**Assigned task**
From the first line of the material through the line containing "else (List.range 16).map", restate everything word for word and nothing more.

**Data shown**
⁂
-- ==== Sys2Proof/Machine/Window.lean ====
section
/-! DEFINITION. The window store, the conditioning of an object, the cistern and coarse transitions (R40 to R42, R97 to R106,
R118, R121, R122). -/

namespace Sys2Proof.Machine

/-- Changes the pair engine. -/
def setPair (s : State) (f : Pair → Pair) : State := { s with pair := f s.pair }

/-- Adds to a counter of an object's PAIR_STATUS record (R126). -/
def pairCount (o off n : Nat) (s : State) : State := setPair s (fun p => { p with cntObj := bumpAt p.cntObj (o * 64 + off) n })

/-- Adds to a counter of an output's PAIR_STATUS record (R126). -/
def accCount (o off n : Nat) (s : State) : State := setPair s (fun p => { p with cntOut := bumpAt p.cntOut (o * 16 + off) n })

/-! ## Lines of the window store (R97, R99) -/

/-- The window slot of a block: object and ring position. -/
def winSlot (o : Nat) (b : Int) : Nat := o * 1024 + (b % 1024).toNat

/-- The lines that a slot's mantissas, exponent and check lie in. -/
def winLines (w : Nat) : List Nat :=
  let q := w % 4
  (List.range ((48 * q + 47) / 64 + 1 - 48 * q / 64)).map (fun i => w / 4 * 3 + 48 * q / 64 + i) ++ [786432 + w / 128, 794624 + w / 16]

/-- The slots that share a line. -/
def lineSlots (l : Nat) : List Nat :=
  if l < 786432 then [l / 3 * 4 + l % 3, l / 3 * 4 + l % 3 + 1]
  else if l < 794624 then (List.range 128).map ((l - 786432) * 128 + ·)
  else (List.range 16).map ((l - 794624) * 16 + ·)

/-- A line is found uncorrectable; it stays so until every slot that shares it has been rewritten (R99, R471). -/
def markWin (l : Nat) (s : State) : State :=
  let s1 := if l < 786432 then sramUe 1 l s else sramUe 2 (l - 786432) s
  setPair s1 (fun p => { p with winBad := if (smFind p.winBad l).isSome then p.winBad else smPut p.winBad l (lineSlots l) })

/-- Lines in order. -/
def markWins : List Nat → State → State
  | [], s => s
  | l :: ls, s => markWins ls (markWin l s)

/-- A slot has been rewritten. -/
def repairWin (w : Nat) (m : SMap (List Nat)) : SMap (List Nat) :=
  (winLines w).foldl (fun m l => match smFind m l with
    | some left =>
      let rest := left.filter (fun x => decide (x ≠ w))
      if rest.isEmpty then smDrop m l else smPut m l rest
    | none => m) m

/-- Window block `b` of an object is written (R95, R97). -/
def putWin (o b : Nat) (x : Blk) (s : State) : State :=
  setPair s (fun p => { p with win := smSet {} p.win (winSlot o b) x, winBad := repairWin (winSlot o b) p.winBad })

/-- A line is known uncorrectable. -/
def winLineBad (s : State) (l : Nat) : Bool := (smFind s.pair.winBad l).isSome

/-- The lines that sample `j` of a slot is read from. -/
def sampleLines (w j : Nat) : List Nat :=
  let a := 48 * (w % 4) + 3 * j
  [w / 4 * 3 + a / 64, w / 4 * 3 + (a + 2) / 64, 786432 + w / 128]

/-- The window sample w(u) of an object (R97), zero where its line is uncorrectable (R99). -/
def winSample (s : State) (o : Nat) (u : Int) : Int :=
  let w := winSlot o (u / 16)
  let j := (u % 16).toNat
  if (sampleLines w j).any (winLineBad s) then 0 else (smGet {} s.pair.win w).at j

/-- The sample lies in an uncorrectable line. -/
def winBadAt (s : State) (o : Nat) (u : Int) : Bool := (sampleLines (winSlot o (u / 16)) (u % 16).toNat).any (winLineBad s)

/-- WIN_UE of an object, once per tranche (R99, R130); `b` is the window block. -/
def countWinUe (o : Nat) (b : Int) (s : State) : State :=
  if o ∈ s.pair.ueSeen then s
  else
    let s1 := pairCount o 12 1 (setPair s (fun p => { p with ueSeen := o :: p.ueSeen }))
    ledgerLim 0x0A02 4 o 1 (fun c => (o, s32 b, c)) (evRaise aPairEvt 1 s1)

/-! ## Coarse delay (R101, R121) -/

/-- The coarse delay under which window block `b` is written (R103, R121). -/
def blockCoarse (s : State) (o b : Nat) : Nat := coarseIn s (objAt s o) (b - 2)

/-! ## COND (R40 to R42, R168) -/

/-- What enters a sample's conditioning as x1, and its saturation (R38, R40). -/
def admitSmp (trim : Int) (x : ASmp) : Int × Nat :=
  if x.fab then (satS 32 x.v, clips 32 x.v)
  else
    let p := rnd 28 (x.v * 16 * trim)
    (satS 32 p, clips 32 p)

/-- The samples of an object's tranche `k`; zeros where it closed none. -/
def closedOf (ob : Obj) (k : Nat) : List ASmp :=
  match ob.closed with
  | some (c, xs) => if c = k then xs else List.replicate 16 { v := 0, fab := false }
  | none => List.replicate 16 { v := 0, fab := false }

/-- Conditions tranche `k` of an object and stores it: the stored block, the staging of the cistern, the window block of an
object in bypass (R40 to R42, R101, R103). -/
def condOp (k o : Nat) (s : State) : State :=
  let ob := objAt s o
  let xs := (closedOf ob k).map (admitSmp ob.trim)
  let r := bqChain (ob.bq ++ (if ob.prefilt then s.prefilter else [])) ob.bz (xs.map Prod.fst)
  let b := storeBlk r.1
  let nt := (xs.map Prod.snd).foldl (· + ·) 0
  let s1 := setObj s o { ob with bz := r.2.1, stored := some (k, b) }
  let s2 := evIf (decide (0 < nt + r.2.2)) aHgtEvt 3 (objCount 36 r.2.2 o (objCount 32 nt o s1))
  let s3 := if s2.drc.noDram then s2 else setPair s2 (fun p => { p with stg := smSet {} p.stg (o * 32 + k % 32) b })
  if blockCoarse s o k = 0 then putWin o k b s3 else s3

/-- The image under which window blocks are written in P_k: block k is written in every period until the sequencers halt, after a stop's
last data tranche too, since that tranche reads into the next block (R95, R98, R190). -/
def writeImg (s : State) (k : Nat) : Option Img := if issuing s && decide (s.sch.startN ≤ k) then passImg s k else none

/-- COND: the headgate's programme of the period (R168, R175). -/
def execCond (o : Nat) (s : State) : Host.Outcome State Fault Refusal :=
  .next (match writeImg s s.clk.tidx with
    | some _ => condOp s.clk.tidx o s
    | none => s)

/-! ## Cistern groups (R102, R103) -/

/-- A cistern group of 16 tranches, 896 bytes (R102). -/
def groupBytes (bs : List Blk) : List Byte :=
  bs.flatMap (fun b => b.m.flatMap (leInt 3)) ++
  (List.range 8).map (fun i => BitVec.ofNat 8 ((bs.getD (2 * i) {}).e % 16 + (bs.getD (2 * i + 1) {}).e % 16 * 16)) ++
  bs.flatMap (fun b => leBytes 4 b.chk) ++ zeros 56

/-- The tranches of a group as its bytes give them. -/
def groupBlks (g : List Byte) : List Blk :=
  (List.range 16).map (fun t =>
    { m := (List.range 16).map (fun j => signed 24 (field g (48 * t + 3 * j) 3)),
      e := field g (768 + t / 2) 1 / (if t % 2 = 1 then 16 else 1) % 16, chk := field g (776 + 4 * t) 4 })

/-- An object's staged tranche (R103). -/
def stagedBlk (s : State) (o t : Nat) : Blk := smGet {} s.pair.stg (o * 32 + t % 32)

/-- Group `g` of every object is written to DRAM (R103). -/
def writeGroups (g : Nat) : List Nat → State → State
  | [], s => s
  | o :: os, s => writeGroups g os (dramPut (cisAddr o g) (groupBytes ((List.range 16).map (fun i => stagedBlk s o (16 * g + i)))) s)

/-! ## Fetches (R104) -/

/-- The source tranches of window block `b` under a coarse delay (R101). -/
def sourcesOf (c b : Nat) : List Int :=
  let t := (16 * (b : Int) - c) / 16
  if c % 16 = 0 then [t] else [t, t + 1]

/-- The tranche lies before the start: it is zero (R190). -/
def preStart (s : State) (t : Int) : Bool := decide (t < s.sch.startN)

/-- The groups of a block's source tranches that lie in the run. -/
def groupsOf (s : State) (c b : Nat) : List Nat :=
  ((sourcesOf c b).filter (fun t => !preStart s t)).map (fun t => (t / 16).toNat) |>.eraseDups

/-- The coarse delay that a keyed OBJ_COARSE gives an object. -/
def coarseOfAct (o : Nat) : KeyedAct → Option Nat
  | .objCoarse first count c _ => if first ≤ o ∧ o < first + count then some c else none
  | _ => none

/-- The coarse delay that will be in force at `n`, pending changes among it. -/
def coarseGov (s : State) (o n : Nat) : Nat :=
  ((governing s n).foldl (fun x k => match coarseOfAct o k.act with
    | some c => some c
    | none => x) none).getD (coarseAt (objAt s o) n)

/-- The coarse delay under which block `b` will be written, pending changes among it. -/
def aheadCoarse (s : State) (o b : Nat) : Nat := if s.drc.noDram then 0 else coarseGov s o (b - 2)

/-- The groups that the window blocks of an object in the next 16 periods need (R104). -/
def groupsAhead (s : State) (o k : Nat) : List Nat :=
  ((List.range 16).flatMap (fun i =>
    let c := aheadCoarse s o (k + 1 + i)
    if c = 0 then [] else groupsOf s c (k + 1 + i))).eraseDups

/-- Fetches begin in P_k for the groups that the blocks up to k + 16 need and that are not held: a group is fetched 16 periods before
the first block that needs it, or, where a change of coarse delay is accepted later than that, at the next boundary (R104). -/
def issueFor (k o : Nat) (s : State) : State :=
  let had := (s.pair.fetch.filter (fun f => decide (f.obj = o))).map (fun f => f.grp)
  let new := (groupsAhead s o k).filter (fun g => !decide (g ∈ had))
  setPair s (fun p => { p with
    fetch := p.fetch ++ new.map (fun g => { obj := o, grp := g, issued := k, data := none, panic := false }) })

/-- Fetches whose group no later block needs leave the landing buffer. -/
def retireFetches (k : Nat) (s : State) : State :=
  setPair s (fun p => { p with fetch := p.fetch.filter (fun f =>
    decide (f.grp ∈ groupsOf s (aheadCoarse s f.obj k) k) || decide (f.grp ∈ groupsAhead s f.obj k)) })

/-- The cistern port holds panic while a fetch that asserted it is outstanding (R397). -/
def settlePanic (s : State) : State := panicCis (s.pair.fetch.any (fun f => f.panic && f.data.isNone)) s

/-- CISTERN_PANIC: a fetch outstanding for more than 2 periods asserts panic (R104, R129). -/
def execCisternPanic (o g : Nat) (s : State) : Host.Outcome State Fault Refusal :=
  .next (if s.pair.fetch.any (fun f => decide (f.obj = o) && decide (f.grp = g) && f.data.isNone) then
      settlePanic (evRaise aCisEvt 3 (setPair s (fun p => { p with
        fetch := p.fetch.map (fun f => if f.obj = o ∧ f.grp = g then { f with panic := true } else f) })))
    else s)

/-- `CIS_STAT.MAXAGE` keeps the longest fetch (R129). -/
def noteAge (age : Nat) (s : State) : State :=
  setField s aCisStat 15 0 (max (Word.bits (getReg s aCisStat) 15 0) (min age 65535))

/-- CISTERN_FETCH_DONE: a group arrives; `age` in units of 256 core cycles, `errs` the lines read with errors. An uncorrectable line is counted
(R104, R106, R408). -/
def execCisternFetchDone (o g age : Nat) (errs : List LineErr) (s : State) : Host.Outcome State Fault Refusal :=
  .next (if s.pair.fetch.any (fun f => decide (f.obj = o) && decide (f.grp = g) && f.data.isNone) then
      let a := cisAddr o g
      let r := readRuns 0 [(a, 896)] errs s
      let ue := dramLost r.1 a 896
      let data := if ue then none else some (groupBlks (dramGet r.2 a 896))
      let s2 := setPair (noteAge age r.1) (fun p => { p with
        fetch := p.fetch.map (fun f => if f.obj = o ∧ f.grp = g ∧ f.data.isNone then { f with data := some data } else f) })
      let s3 := settlePanic s2
      if ue then ledgerLim 0x0B02 4 o 1 (fun c => (o, g, c)) (evRaise aCisEvt 1 (pairCount o 24 1 s3)) else s3
    else s)

/-- CIS_STAT_READ: the read clears MAXAGE (R129). TRANS counts the transitions in progress in the data tranche being rendered. -/
def cisStatWord (s : State) : Word :=
  let n := s.clk.tidx - 1
  let t := ((s.obj.map (fun e => (gliding e.2 n).length)).foldl (· + ·) 0)
  Word.put (getReg s aCisStat) 20 16 t
def cisStatReadOp (s : State) : State := setField { s with rdata := [cisStatWord s] } aCisStat 15 0 0
def execCisStatRead (be : BitVec 4) (s : State) : Host.Outcome State Fault Refusal := .next (narrow be (cisStatReadOp s))

/-! ## Window blocks from the cistern (R105, R106, R121) -/

/-- A source tranche as the cistern engine has it: 0 good with its block, 1 not arrived, 2 met an uncorrectable line. -/
def fetchedTr (s : State) (o : Nat) (t : Int) : Nat × Blk :=
  if preStart s t then (0, {})
  else match s.pair.fetch.find? (fun f => decide (f.obj = o) && decide ((f.grp : Int) = t / 16)) with
    | some f => match f.data with
      | some (some bs) => (0, bs.getD (t % 16).toNat {})
      | some none => (2, {})
      | none => (1, {})
    | none => (1, {})

/-- The same for a refill, which reads DRAM, or the staging buffer for recent tranches (R121). -/
def refillTr (s : State) (o : Nat) (t : Int) : Nat × Blk :=
  if preStart s t then (0, {})
  else if (s.clk.tidx : Int) - 32 < t then (0, stagedBlk s o t.toNat)
  else
    let g := (t / 16).toNat
    if dramLost s (cisAddr o g) 896 then (2, {})
    else (0, (groupBlks (dramGet s (cisAddr o g) 896)).getD (t % 16).toNat {})

/-- The 16 samples of block `b` from its source tranches: a value belongs to the tranche of its own time index (R105). -/
def joinSources (c b : Nat) (src : Int → Nat × Blk) : List Int :=
  positions.map (fun (j : Nat) =>
    let u : Int := 16 * (b : Int) + (j : Int) - c
    let x := src (u / 16)
    if x.1 = 0 then x.2.at (u % 16).toNat else 0)

/-- Window block `b` of an object under coarse delay `c` is assembled and written; late samples are zero, an uncorrectable
source or a bad source check gives the zero block (R104 to R106). -/
def supplyBlock (c b o : Nat) (src : Int → Nat × Blk) (s : State) : State :=
  let ts := sourcesOf c b
  let bad := ts.find? (fun t => decide ((src t).1 = 0) && !(src t).2.good)
  let ue := ts.any (fun t => decide ((src t).1 = 2))
  let late := ts.find? (fun t => decide ((src t).1 = 1))
  let x : Blk := match ts with
    | [t] => if (src t).1 = 0 then (src t).2 else {}
    | _ => storeBlk (joinSources c b src)
  let s1 := putWin o b (if ue || bad.isSome then {} else x) s
  let s2 := match late with
    | some t => ledgerLim 0x0B01 4 o 1 (fun n => (o, (t / 16).toNat, n)) (evRaise aCisEvt 0 (pairCount o 20 1 s1))
    | none => s1
  match bad with
  | some t => ledgerLim 0x0B03 4 o 1 (fun n => (o, t.toNat % 2 ^ 32, n)) (evRaise aCisEvt 2 (pairCount o 28 1 s2))
  | none => s2

/-- The cistern-supplied block of an object in the write phase of P_k (R95, R101). -/
def supplyObj (k o : Nat) (s : State) : State :=
  let c := blockCoarse s o k
  if c = 0 then s else supplyBlock c k o (fetchedTr s o) s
⁂
**Response area**
-- ==== Sys2Proof/Machine/Window.lean ====
section
/-! DEFINITION. The window store, the conditioning of an object, the cistern and coarse transitions (R40 to R42, R97 to R106,
R118, R121, R122). -/

namespace Sys2Proof.Machine

/-- Changes the pair engine. -/
def setPair (s : State) (f : Pair → Pair) : State := { s with pair := f s.pair }

/-- Adds to a counter of an object's PAIR_STATUS record (R126). -/
def pairCount (o off n : Nat) (s : State) : State := setPair s (fun p => { p with cntObj := bumpAt p.cntObj (o * 64 + off) n })

/-- Adds to a counter of an output's PAIR_STATUS record (R126). -/
def accCount (o off n : Nat) (s : State) : State := setPair s (fun p => { p with cntOut := bumpAt p.cntOut (o * 16 + off) n })

/-! ## Lines of the window store (R97, R99) -/

/-- The window slot of a block: object and ring position. -/
def winSlot (o : Nat) (b : Int) : Nat := o * 1024 + (b % 1024).toNat

/-- The lines that a slot's mantissas, exponent and check lie in. -/
def winLines (w : Nat) : List Nat :=
  let q := w % 4
  (List.range ((48 * q + 47) / 64 + 1 - 48 * q / 64)).map (fun i => w / 4 * 3 + 48 * q / 64 + i) ++ [786432 + w / 128, 794624 + w / 16]

/-- The slots that share a line. -/
def lineSlots (l : Nat) : List Nat :=
  if l < 786432 then [l / 3 * 4 + l % 3, l / 3 * 4 + l % 3 + 1]
  else if l < 794624 then (List.range 128).map ((l - 786432) * 128 + ·)
  else (List.range 16).map ((l - 794624) * 16 + ·)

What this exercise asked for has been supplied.